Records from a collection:
-- ==== Sys2Proof/Machine/BitRecovery.lean ====
section
/-! DEFINITION. The third and fourth stages: BitStep, the classifier and the byte and packet assembler (R140 to R147). -/

namespace Sys2Proof.Machine

variable {cap : Nat}

/-- The bit of a pulse: 1 at or above the threshold, compared unsigned (R142). -/
def classify (width thresh : BitVec 16) : Bool := decide (thresh.toNat ≤ width.toNat)

/-- A bit enters the accumulator at bit 0 (R143). -/
def shiftIn (acc : Byte) (b : Bool) : Byte := acc.extractLsb' 0 7 ++ BitVec.ofBool b

/-- Packet completion (R145): Validate, and the decoder waits for the next sync. -/
def completePacket (s : State cap) : State cap :=
  let t := validate s
  t.setDec { t.dec with sync := false, firstEdge := true, byteIdx := 0 }

/-- Byte commit (R144), and packet completion when the byte was the last (R145). -/
def commitByte (s : State cap) : State cap :=
  let t := (s.setBuf (s.buf.put s.dec.byteIdx.toNat s.dec.acc)).setDec
    { s.dec with byteIdx := s.dec.byteIdx + 1, bitCnt := 0, acc := 0x00 }
  if t.dec.byteIdx = t.cfg.pktLen then completePacket t else t

/-- A data bit enters the assembler (R143, R144). -/
def takeBit (b : Bool) (s : State cap) : State cap :=
  let t := s.setDec { s.dec with acc := shiftIn s.dec.acc b, bitCnt := s.dec.bitCnt + 1 }
  if t.dec.bitCnt = 8 then commitByte t else t

/-- BitStep (R140): only a falling edge while synchronised has an effect (R146), and the first one is discarded (R141). -/
def bitStep (ev : EdgeEvent) (s : State cap) : State cap :=
  if ev.kind != .falling || !s.dec.sync then s
  else if s.dec.firstEdge then s.setDec { s.dec with firstEdge := false }
  else takeBit (classify ev.width s.cfg.bitThresh) s

end Sys2Proof.Machine
end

What needs to be done:
Repeat each line above exactly as written.

Response to this task:
-- ==== Sys2Proof/Machine/BitRecovery.lean ====
section
/-! DEFINITION. The third and fourth stages: BitStep, the classifier and the byte and packet assembler (R140 to R147). -/

namespace Sys2Proof.Machine

variable {cap : Nat}

/-- The bit of a pulse: 1 at or above the threshold, compared unsigned (R142). -/
def classify (width thresh : BitVec 16) : Bool := decide (thresh.toNat ≤ width.toNat)

/-- A bit enters the accumulator at bit 0 (R143). -/
def shiftIn (acc : Byte) (b : Bool) : Byte := acc.extractLsb' 0 7 ++ BitVec.ofBool b

/-- Packet completion (R145): Validate, and the decoder waits for the next sync. -/
def completePacket (s : State cap) : State cap :=
  let t := validate s
  t.setDec { t.dec with sync := false, firstEdge := true, byteIdx := 0 }

/-- Byte commit (R144), and packet completion when the byte was the last (R145). -/
def commitByte (s : State cap) : State cap :=
  let t := (s.setBuf (s.buf.put s.dec.byteIdx.toNat s.dec.acc)).setDec
    { s.dec with byteIdx := s.dec.byteIdx + 1, bitCnt := 0, acc := 0x00 }
  if t.dec.byteIdx = t.cfg.pktLen then completePacket t else t

/-- A data bit enters the assembler (R143, R144). -/
def takeBit (b : Bool) (s : State cap) : State cap :=
  let t := s.setDec { s.dec with acc := shiftIn s.dec.acc b, bitCnt := s.dec.bitCnt + 1 }
  if t.dec.bitCnt = 8 then commitByte t else t

/-- BitStep (R140): only a falling edge while synchronised has an effect (R146), and the first one is discarded (R141). -/
def bitStep (ev : EdgeEvent) (s : State cap) : State cap :=
  if ev.kind != .falling || !s.dec.sync then s
  else if s.dec.firstEdge then s.setDec { s.dec with firstEdge := false }
  else takeBit (classify ev.width s.cfg.bitThresh) s

end Sys2Proof.Machine
end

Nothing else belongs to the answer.